People make a lot of excuses for neglecting apologetics, and one of the more popular excuses is that the audience involved can't be influenced by apologetics because of their hatred of God. Supposedly, we shouldn't even attempt to persuade them, because of that hatred, because they like their sin too much to be reasoned with, etc. There are a lot of problems with that line of thought.
Non-Christians range across a spectrum, from the most resistant to God to the least resistant (e.g., Cornelius in Acts 10). We're largely ignorant of where people are on that spectrum, and we're even more ignorant of the status of onlookers (people who overhear our conversations with other individuals in the workplace, people who read what we post on the internet, etc.). That includes onlookers we don't even know about.

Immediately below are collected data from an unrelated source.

/-! ### `modMbx` -/

@[simp] theorem modMbx_pending (s : State) (mb : Nat) (f : Mbx → Mbx) : (modMbx s mb f).pending = s.pending := rfl
@[simp] theorem modMbx_free (s : State) (mb : Nat) (f : Mbx → Mbx) : (modMbx s mb f).free = s.free := rfl
@[simp] theorem modMbx_mere (s : State) (mb : Nat) (f : Mbx → Mbx) : (modMbx s mb f).mere = s.mere := rfl
@[simp] theorem modMbx_grid (s : State) (mb : Nat) (f : Mbx → Mbx) : (modMbx s mb f).grid = s.grid := rfl
@[simp] theorem modMbx_out (s : State) (mb : Nat) (f : Mbx → Mbx) : (modMbx s mb f).out = s.out := rfl
@[simp] theorem modMbx_evs (s : State) (mb : Nat) (f : Mbx → Mbx) : (modMbx s mb f).evs = s.evs := rfl
@[simp] theorem modMbx_host (s : State) (mb : Nat) (f : Mbx → Mbx) : (modMbx s mb f).host = s.host := rfl
@[simp] theorem modMbx_ctl (s : State) (mb : Nat) (f : Mbx → Mbx) : (modMbx s mb f).ctl = s.ctl := rfl
@[simp] theorem modMbx_fns (s : State) (mb : Nat) (f : Mbx → Mbx) : (modMbx s mb f).fns = s.fns := rfl
@[simp] theorem modMbx_queues (s : State) (mb : Nat) (f : Mbx → Mbx) : (modMbx s mb f).queues = s.queues := rfl
@[simp] theorem modMbx_tenants (s : State) (mb : Nat) (f : Mbx → Mbx) : (modMbx s mb f).tenants = s.tenants := rfl
@[simp] theorem modMbx_streams (s : State) (mb : Nat) (f : Mbx → Mbx) : (modMbx s mb f).streams = s.streams := rfl
@[simp] theorem modMbx_tbs (s : State) (mb : Nat) (f : Mbx → Mbx) : (modMbx s mb f).tbs = s.tbs := rfl
@[simp] theorem modMbx_tsPorts (s : State) (mb : Nat) (f : Mbx → Mbx) : (modMbx s mb f).tsPorts = s.tsPorts := rfl
@[simp] theorem modMbx_cal (s : State) (mb : Nat) (f : Mbx → Mbx) : (modMbx s mb f).cal = s.cal := rfl
@[simp] theorem modMbx_clk (s : State) (mb : Nat) (f : Mbx → Mbx) : (modMbx s mb f).clk = s.clk := rfl
@[simp] theorem modMbx_cway (s : State) (mb : Nat) (f : Mbx → Mbx) : (modMbx s mb f).cway = s.cway := rfl
@[simp] theorem modMbx_chain (s : State) (mb : Nat) (f : Mbx → Mbx) : (modMbx s mb f).chain = s.chain := rfl
@[simp] theorem modMbx_health (s : State) (mb : Nat) (f : Mbx → Mbx) : (modMbx s mb f).health = s.health := rfl
@[simp] theorem modMbx_tarn (s : State) (mb : Nat) (f : Mbx → Mbx) : (modMbx s mb f).tarn = s.tarn := rfl
@[simp] theorem modMbx_sched (s : State) (mb : Nat) (f : Mbx → Mbx) : (modMbx s mb f).sched = s.sched := rfl
@[simp] theorem modMbx_tasks (s : State) (mb : Nat) (f : Mbx → Mbx) : (modMbx s mb f).tasks = s.tasks := rfl
@[simp] theorem modMbx_netGroups (s : State) (mb : Nat) (f : Mbx → Mbx) : (modMbx s mb f).netGroups = s.netGroups := rfl
@[simp] theorem modMbx_netPorts (s : State) (mb : Nat) (f : Mbx → Mbx) : (modMbx s mb f).netPorts = s.netPorts := rfl
@[simp] theorem modMbx_inlet (s : State) (mb : Nat) (f : Mbx → Mbx) : (modMbx s mb f).inlet = s.inlet := rfl
@[simp] theorem modMbx_filters (s : State) (mb : Nat) (f : Mbx → Mbx) : (modMbx s mb f).filters = s.filters := rfl
@[simp] theorem modMbx_fld (s : State) (mb : Nat) (f : Mbx → Mbx) : (modMbx s mb f).fld = s.fld := rfl
@[simp] theorem modMbx_keys (s : State) (mb : Nat) (f : Mbx → Mbx) : (modMbx s mb f).keys = s.keys := rfl
@[simp] theorem modMbx_gpioKeys (s : State) (mb : Nat) (f : Mbx → Mbx) : (modMbx s mb f).gpioKeys = s.gpioKeys := rfl
@[simp] theorem modMbx_lps (s : State) (mb : Nat) (f : Mbx → Mbx) : (modMbx s mb f).lps = s.lps := rfl
@[simp] theorem modMbx_refs (s : State) (mb : Nat) (f : Mbx → Mbx) : (modMbx s mb f).refs = s.refs := rfl
@[simp] theorem modMbx_syns (s : State) (mb : Nat) (f : Mbx → Mbx) : (modMbx s mb f).syns = s.syns := rfl
@[simp] theorem modMbx_twin (s : State) (mb : Nat) (f : Mbx → Mbx) : (modMbx s mb f).twin = s.twin := rfl
@[simp] theorem modMbx_gpio (s : State) (mb : Nat) (f : Mbx → Mbx) : (modMbx s mb f).gpio = s.gpio := rfl
@[simp] theorem modMbx_i2c (s : State) (mb : Nat) (f : Mbx → Mbx) : (modMbx s mb f).i2c = s.i2c := rfl
@[simp] theorem modMbx_eddyBanks (s : State) (mb : Nat) (f : Mbx → Mbx) : (modMbx s mb f).eddyBanks = s.eddyBanks := rfl
@[simp] theorem modMbx_poolBanks (s : State) (mb : Nat) (f : Mbx → Mbx) : (modMbx s mb f).poolBanks = s.poolBanks := rfl
@[simp] theorem modMbx_dev (s : State) (mb : Nat) (f : Mbx → Mbx) : (modMbx s mb f).dev = s.dev := rfl
@[simp] theorem modMbx_pwr (s : State) (mb : Nat) (f : Mbx → Mbx) : (modMbx s mb f).pwr = s.pwr := rfl
@[simp] theorem modMbx_votes (s : State) (mb : Nat) (f : Mbx → Mbx) : (modMbx s mb f).votes = s.votes := rfl

@[simp] theorem modMbx_mbx (s : State) (mb : Nat) (f : Mbx → Mbx) : (modMbx s mb f).mbx = tset s.mbx mb (f (tgetD s.mbx mb {})) := rfl

/-! ### `tripSet` -/

@[simp] theorem tripSet_pending (s : State) (f : TripField) (n : Nat) : (tripSet s f n).pending = s.pending := rfl
@[simp] theorem tripSet_free (s : State) (f : TripField) (n : Nat) : (tripSet s f n).free = s.free := rfl
@[simp] theorem tripSet_mere (s : State) (f : TripField) (n : Nat) : (tripSet s f n).mere = s.mere := rfl
@[simp] theorem tripSet_grid (s : State) (f : TripField) (n : Nat) : (tripSet s f n).grid = s.grid := rfl
@[simp] theorem tripSet_out (s : State) (f : TripField) (n : Nat) : (tripSet s f n).out = s.out := rfl
@[simp] theorem tripSet_evs (s : State) (f : TripField) (n : Nat) : (tripSet s f n).evs = s.evs := rfl
@[simp] theorem tripSet_host (s : State) (f : TripField) (n : Nat) : (tripSet s f n).host = s.host := rfl
@[simp] theorem tripSet_mbx (s : State) (f : TripField) (n : Nat) : (tripSet s f n).mbx = s.mbx := rfl
@[simp] theorem tripSet_ctl (s : State) (f : TripField) (n : Nat) : (tripSet s f n).ctl = s.ctl := rfl
@[simp] theorem tripSet_fns (s : State) (f : TripField) (n : Nat) : (tripSet s f n).fns = s.fns := rfl
@[simp] theorem tripSet_queues (s : State) (f : TripField) (n : Nat) : (tripSet s f n).queues = s.queues := rfl
@[simp] theorem tripSet_tenants (s : State) (f : TripField) (n : Nat) : (tripSet s f n).tenants = s.tenants := rfl
@[simp] theorem tripSet_streams (s : State) (f : TripField) (n : Nat) : (tripSet s f n).streams = s.streams := rfl
@[simp] theorem tripSet_tbs (s : State) (f : TripField) (n : Nat) : (tripSet s f n).tbs = s.tbs := rfl
@[simp] theorem tripSet_tsPorts (s : State) (f : TripField) (n : Nat) : (tripSet s f n).tsPorts = s.tsPorts := rfl
@[simp] theorem tripSet_cal (s : State) (f : TripField) (n : Nat) : (tripSet s f n).cal = s.cal := rfl
@[simp] theorem tripSet_clk (s : State) (f : TripField) (n : Nat) : (tripSet s f n).clk = s.clk := rfl
@[simp] theorem tripSet_cway (s : State) (f : TripField) (n : Nat) : (tripSet s f n).cway = s.cway := rfl
@[simp] theorem tripSet_chain (s : State) (f : TripField) (n : Nat) : (tripSet s f n).chain = s.chain := rfl
@[simp] theorem tripSet_health (s : State) (f : TripField) (n : Nat) : (tripSet s f n).health = s.health := rfl
@[simp] theorem tripSet_tarn (s : State) (f : TripField) (n : Nat) : (tripSet s f n).tarn = s.tarn := rfl
@[simp] theorem tripSet_sched (s : State) (f : TripField) (n : Nat) : (tripSet s f n).sched = s.sched := rfl
@[simp] theorem tripSet_tasks (s : State) (f : TripField) (n : Nat) : (tripSet s f n).tasks = s.tasks := rfl
@[simp] theorem tripSet_netGroups (s : State) (f : TripField) (n : Nat) : (tripSet s f n).netGroups = s.netGroups := rfl
@[simp] theorem tripSet_netPorts (s : State) (f : TripField) (n : Nat) : (tripSet s f n).netPorts = s.netPorts := rfl
@[simp] theorem tripSet_inlet (s : State) (f : TripField) (n : Nat) : (tripSet s f n).inlet = s.inlet := rfl
@[simp] theorem tripSet_filters (s : State) (f : TripField) (n : Nat) : (tripSet s f n).filters = s.filters := rfl
@[simp] theorem tripSet_fld (s : State) (f : TripField) (n : Nat) : (tripSet s f n).fld = s.fld := rfl
@[simp] theorem tripSet_keys (s : State) (f : TripField) (n : Nat) : (tripSet s f n).keys = s.keys := rfl
@[simp] theorem tripSet_gpioKeys (s : State) (f : TripField) (n : Nat) : (tripSet s f n).gpioKeys = s.gpioKeys := rfl
@[simp] theorem tripSet_lps (s : State) (f : TripField) (n : Nat) : (tripSet s f n).lps = s.lps := rfl
@[simp] theorem tripSet_refs (s : State) (f : TripField) (n : Nat) : (tripSet s f n).refs = s.refs := rfl
@[simp] theorem tripSet_syns (s : State) (f : TripField) (n : Nat) : (tripSet s f n).syns = s.syns := rfl
@[simp] theorem tripSet_twin (s : State) (f : TripField) (n : Nat) : (tripSet s f n).twin = s.twin := rfl
@[simp] theorem tripSet_gpio (s : State) (f : TripField) (n : Nat) : (tripSet s f n).gpio = s.gpio := rfl
@[simp] theorem tripSet_i2c (s : State) (f : TripField) (n : Nat) : (tripSet s f n).i2c = s.i2c := rfl
@[simp] theorem tripSet_eddyBanks (s : State) (f : TripField) (n : Nat) : (tripSet s f n).eddyBanks = s.eddyBanks := rfl
@[simp] theorem tripSet_poolBanks (s : State) (f : TripField) (n : Nat) : (tripSet s f n).poolBanks = s.poolBanks := rfl
@[simp] theorem tripSet_dev (s : State) (f : TripField) (n : Nat) : (tripSet s f n).dev = s.dev := rfl
@[simp] theorem tripSet_pwr (s : State) (f : TripField) (n : Nat) : (tripSet s f n).pwr = s.pwr := rfl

Saying that only God can change somebody's heart doesn't tell you what means he'll use (e.g., his use of apologetics to convert people in Acts 19:8 and other contexts). Furthermore, you don't know what means he'll use in pre-conversion contexts, including how apologetics could be used to move somebody closer to God, even if that movement doesn't include conversion at that point in time.
And that raises another issue. People have the ability to remember things. It's not as though something like apologetic work has to either get immediate results or get none at all. There can be results that aren't immediate. What's planted at one point can grow at another point. That's why parents and teachers instruct children with an expectation that what they aren't using much or at all at a young age will be more useful to them later in life. Or when a rebellious adolescent sighs or rolls his eyes in response to what his parents say, they say it anyway, hoping that what they've said will get a better reception at a later point in time (whether a later point in the short term or in the long term).
Besides, apologetics isn't just about converting people. It also serves a lot of other purposes (glorifying God, the sanctification of the apologist, increasing the confidence of believers, silencing unbelievers who are spreading misinformation, etc.).
There are occasions when refraining from apologetics is justified. But, generally speaking, the problem in our culture is at the other end of the spectrum, with people not doing apologetic work nearly as often as they should. Most likely, it's often the case that there's a problem with the Christian not being ready to do apologetic work, even though he's using the alleged unpreparedness of the unbeliever as an excuse for not doing the work. The problem is your unpreparedness. You're just using the alleged unpreparedness of the audience as an excuse. Stop using that excuse, get prepared to do the work that needs done, and do it.